§ Exercise: After locating "let k := chain s / 1024" in the listing below, copy that line and each one after it exactly, ending with the line that has "if h1 then passSlots k s else s".

○ ○ ○ ○ ○

-- ==== Sys2Proof/Machine/Track.lean ====
section
/-! DEFINITION. The angle clock and what every tooth position does to it: the rate, the mean period, speed bands, firing pattern
learning, closure learning, closure maps put into use, and changes of sync state (wheel R48, R67, angle R83 to R110). -/
namespace Sys2Proof.Machine

/-! ### Parts of the trackers -/

/-- The trackers changed by `f`. -/
def onAngle (f : Angle → Angle) (s : State) : State := { s with angle := f s.angle }

/-- Sensor input `i`: 0 crank A, 1 crank B, 2 cam A, 3 cam B. -/
def sensorAt (s : State) (i : Nat) : Sensor := Tbl.get {} s.angle.sensors i

/-- Sensor input `i` changed by `f`. -/
def onSensor (i : Nat) (f : Sensor → Sensor) (s : State) : State :=
  onAngle (fun a => { a with sensors := Tbl.set {} a.sensors i (f (Tbl.get {} a.sensors i)) }) s

/-- Tooth counting on crank input `i`. -/
def crankAt (s : State) (i : Nat) : Crank := Tbl.get {} s.angle.cranks i

/-- Tooth counting on crank input `i` changed by `f`. -/
def onCrank (i : Nat) (f : Crank → Crank) (s : State) : State :=
  onAngle (fun a => { a with cranks := Tbl.set {} a.cranks i (f (Tbl.get {} a.cranks i)) }) s

/-- Cam input `k`, 0 A, 1 B. -/
def camAt (s : State) (k : Nat) : Cam := Tbl.get {} s.angle.cams k

/-- Cam input `k` changed by `f`. -/
def onCam (k : Nat) (f : Cam → Cam) (s : State) : State :=
  onAngle (fun a => { a with cams := Tbl.set {} a.cams k (f (Tbl.get {} a.cams k)) }) s

/-- Input `i` is enabled. -/
def inputOn (s : State) (i : Nat) : Bool := isSet s (WHL_IN_CFG_ENABLE i)

/-- The lost bit of crank input `i`. -/
def lostFld (i : Nat) : Fld := if i = 1 then WHL_STATUS_B_LOST else WHL_STATUS_A_LOST

/-- Crank input `i` is in service: enabled and not lost (wheel R64). -/
def crankServes (s : State) (i : Nat) : Bool := inputOn s i && !isSet s (lostFld i)

/-- `CRANK_SRC`: 0 crank A, 1 crank B, 2 none. -/
def srcOf (s : State) : Nat := rd s WHL_STATUS_CRANK_SRC

/-- Teeth of one revolution, P − m. -/
def Wheel.teeth (w : Wheel) : Nat := w.positions - w.missing

/-- The quadrature direction is held on one crank input (wheel R65, R67). -/
def quadHeld (s : State) (w : Wheel) : Bool :=
  w.dirSrc == 1 && (isSet s WHL_STATUS_A_LOST || isSet s WHL_STATUS_B_LOST)

/-- The direction is held (wheel R65, R70). -/
def dirHeld (s : State) (w : Wheel) : Bool := limping s || quadHeld s w

/-! ### Sync state (wheel R48, R67) -/

/-- The sync state becomes `n`: a change sets `CHG` and raises the wheel interrupt and vector 3. -/
def setSync (n : Nat) (s : State) : State :=
  if syncState s = n then s
  else acqConditions (vectorAll 3 (intPulse 374 (flag WHL_STATUS_CHG (wr WHL_STATUS_STATE n (wrB SEQ_STATUS_ACTIVE (n == 3) s)))))

/-- Whole links of the accumulator along the rotation: rising in either direction. -/
def alongLinks (back : Bool) (l : Int) : Int := if back then -l else l

/-- The cam windows are watched from this point of the chain on, and the runs of matches begin anew (wheel R52, R55). -/
def watchFrom (s : State) : State :=
  let p := alongLinks (reversed s) (chainNow s / unit)
  onAngle (fun a =>
    { a with testFrom := p, checked := p, hits := [], cams := a.cams.map (fun x => (x.1, { x.2 with matched := 0, runFrom := p })) }) s

/-- The chain, its course and the shadow move on by `d` units at once (wheel R52). -/
def shiftChain (d : Int) (s : State) : State :=
  let move (c : Course) : Course :=
    { c with start := c.start + d, hold := c.hold.map (fun x => x + d), stake := c.stake.map (fun x => x + d) }
  onAngle (fun a => { a with courses := a.courses.map move, shadow := move a.shadow }) s

/-- The direction of a reversing engine cannot be known: a crank input was lost with a held quadrature direction, and not both are in
service again (wheel R67). -/
def dirWithheld (w : Wheel) (s : State) : Bool :=
  (s.angle.dirUnknown || (w.reversible && quadHeld s w)) && !(crankServes s 0 && crankServes s 1)

/-- The slots that the phase correction of R52 carries the chain over are dequeued, from the slot `k` that held it on, in order
(scheduling R123). -/
def passSlots (k : Nat) (s : State) : State :=
  let back := reversed s
  let first := if back then (k + 1) % 16384 else (k + 16383) % 16384
  let last := (first + 8192) % 16384
  dequeue back (some first) last { s with seq := { s.seq with slot := some last } }

/-- LOCKED becomes PHASED, under H1 half a four-stroke cycle further on; withheld while the direction cannot be known (R52, R67). (log entry 36, DEDUCED) -/
def enterPhased (w : Wheel) (h1 : Bool) (s : State) : State :=
  if dirWithheld w s then wr WHL_LOSS_CAUSE 0x0A s
  else
    let k := chain s / 1024
    let s := if h1 then
        wr WHL_STATUS_TOOTH_POS ((rd s WHL_STATUS_TOOTH_POS + w.positions) % w.cycle) (shiftChain (8388608 * unit) s)
      else s
    let s := onAngle (fun a => { a with wraps := chainNow s / (turn * unit), dirUnknown := false, cycleGood := false }) s
    let s := watchFrom (setSync 3 s)
    if h1 then passSlots k s else s

/-- The phase test decides (R52, R54): two-stroke engines need no test. (log entry 36, DEDUCED) -/
def decidePhase (w : Wheel) (s : State) : State :=
  if syncState s ≠ 2 then s
  else if w.stroke = 2 then enterPhased w false s
  else
    let a := s.angle
    if a.retest then s
    else if !a.hyp0.alive && !a.hyp1.alive then onAngle (fun a => { a with retest := true }) s
    else if a.hyp0.alive && !a.hyp1.alive && decide (w.phaseConfirm ≤ a.hyp0.hits) then enterPhased w false s
    else if a.hyp1.alive && !a.hyp0.alive && decide (w.phaseConfirm ≤ a.hyp1.hits) then enterPhased w true s
    else s

/-- A fresh test of both hypotheses begins here (R52, R54). -/
def freshTest (s : State) : State :=
  watchFrom (onAngle (fun a => { a with hyp0 := ⟨true, 0⟩, hyp1 := ⟨true, 0⟩, retest := false }) s)

/-! ### The rate (R83, R84, R90 to R93) -/

/-- The accumulator value of angle `a` that lies nearest to `v`. -/
def nearest (v : Int) (a : Nat) : Int :=
  let l := v / unit
  (l + signed 24 (ofSigned 24 ((a : Int) - l))) * unit

/-- S for a speed of `q` links per cycle: the smallest from 0 to 11 with at least 4 links per step, or 11. -/
def stepExp (q : Frac) : Nat := ((List.range 11).find? (fun k => (Frac.int 4).le (q.mul (Frac.int (2 ^ k : Nat))))).getD 11

/-- RATE for a speed of `q` links per cycle and step exponent `k`, rounded down. (log entry 20, DESIGN CHOICE) -/
def rateOf (q : Frac) (k : Nat) : Nat := (q.mul (Frac.int (2 ^ (8 + k) : Nat))).floor.toNat

/-- RATE and S from `c0` to `tgt` in `delta` cycles; a free value where the spec gives none, with no time or distance left.
(log entries 20, DESIGN CHOICE, 22, DEDUCED) -/
def chooseRate (back : Bool) (c0 tgt : Int) (delta : Frac) (s : State) : (Nat × Nat) × State :=
  let dist := if back then c0 - tgt else tgt - c0
  if dist ≤ 0 ∨ delta.num ≤ 0 then
    let (x, s) := draw s
    ((x % 2 ^ 32, 11), s)
  else
    let q := Frac.div (Frac.make dist unit) delta
    let k := stepExp q
    ((rateOf q k % 2 ^ 32, k), s)

/-- From cycle `at_` on the chain runs from `c0` towards `tgt`, which it should reach in `delta` cycles; it stands at `hold` until
that course reaches it, and waits one link short of `tgt`. The shadow takes the same rate. (log entry 22, DEDUCED) -/
def setCourse (at_ : Nat) (c0 : Int) (hold : Option Int) (tgt : Int) (delta : Frac) (s : State) : State :=
  let back := reversed s
  let ((rate, k), s) := chooseRate back c0 tgt delta s
  let step := rate * 2 ^ (11 - k)
  let stake := if back then tgt + unit else tgt - unit
  let s := onAngle (fun a =>
    { a with
      courses := ⟨at_, c0, step, back, hold, some stake⟩ :: a.courses.take 3
      shadow := { at_ := at_, start := shadowAt s at_, step, back }
      waited := false }) s
  wr ANG_RATE_RATE rate (wr ANG_STATUS_STEP_EXP k s)

/-- The chain stands at `v` from now on, the shadow with it. (log entry 21, DESIGN CHOICE) -/
def standAt (v : Int) (s : State) : State :=
  let back := reversed s
  onAngle (fun a =>
    { a with
      courses := { at_ := s.cyc, start := v, back } :: a.courses.take 3
      shadow := { at_ := s.cyc, start := v, back } }) s

/-- The chain holds at its value from now on, as the shadow does at its own (wheel R61). -/
def holdChain (s : State) : State :=
  let v := shadowAt s s.cyc
  let s := standAt (chainNow s) s
  onAngle (fun a => { a with shadow := { a.shadow with start := v } }) s

/-- One wait of the chain is counted. (log entry 39, DEDUCED) -/
def countWait (s : State) : State := count ANG_WAITS_WAITS 1 s

/-! ### The mean period and the speed (R88, R106, wheel R72, R73, R551) -/

/-- A tooth position is recorded at time `t`; `early` is a period that counts before `LOCKED` has lasted one revolution. -/
def recordTime (w : Wheel) (t : Frac) (early : Option Frac) (s : State) : State :=
  let a := s.angle
  let times := (t :: a.times).take (w.teeth + 1)
  let sum := match early with
    | some x => a.sum.add x
    | none => a.sum
  let n := if early.isSome then a.sumN + 1 else a.sumN
  let mean := match times[w.teeth]? with
    | some t0 => Frac.div (t.sub t0) (Frac.int w.positions)
    | none => if n = 0 then a.mean else Frac.div sum (Frac.int n)
  wr ANG_MEAN_MEAN (min mean.floor.toNat 0xFFFFFFFF) (onAngle (fun a => { a with times, sum, sumN := n, mean }) s)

○ ○ ○ ○ ○

§ Task solution:
    let k := chain s / 1024
    let s := if h1 then
        wr WHL_STATUS_TOOTH_POS ((rd s WHL_STATUS_TOOTH_POS + w.positions) % w.cycle) (shiftChain (8388608 * unit) s)
      else s
    let s := onAngle (fun a => { a with wraps := chainNow s / (turn * unit), dirUnknown := false, cycleGood := false }) s
    let s := watchFrom (setSync 3 s)
    if h1 then passSlots k s else s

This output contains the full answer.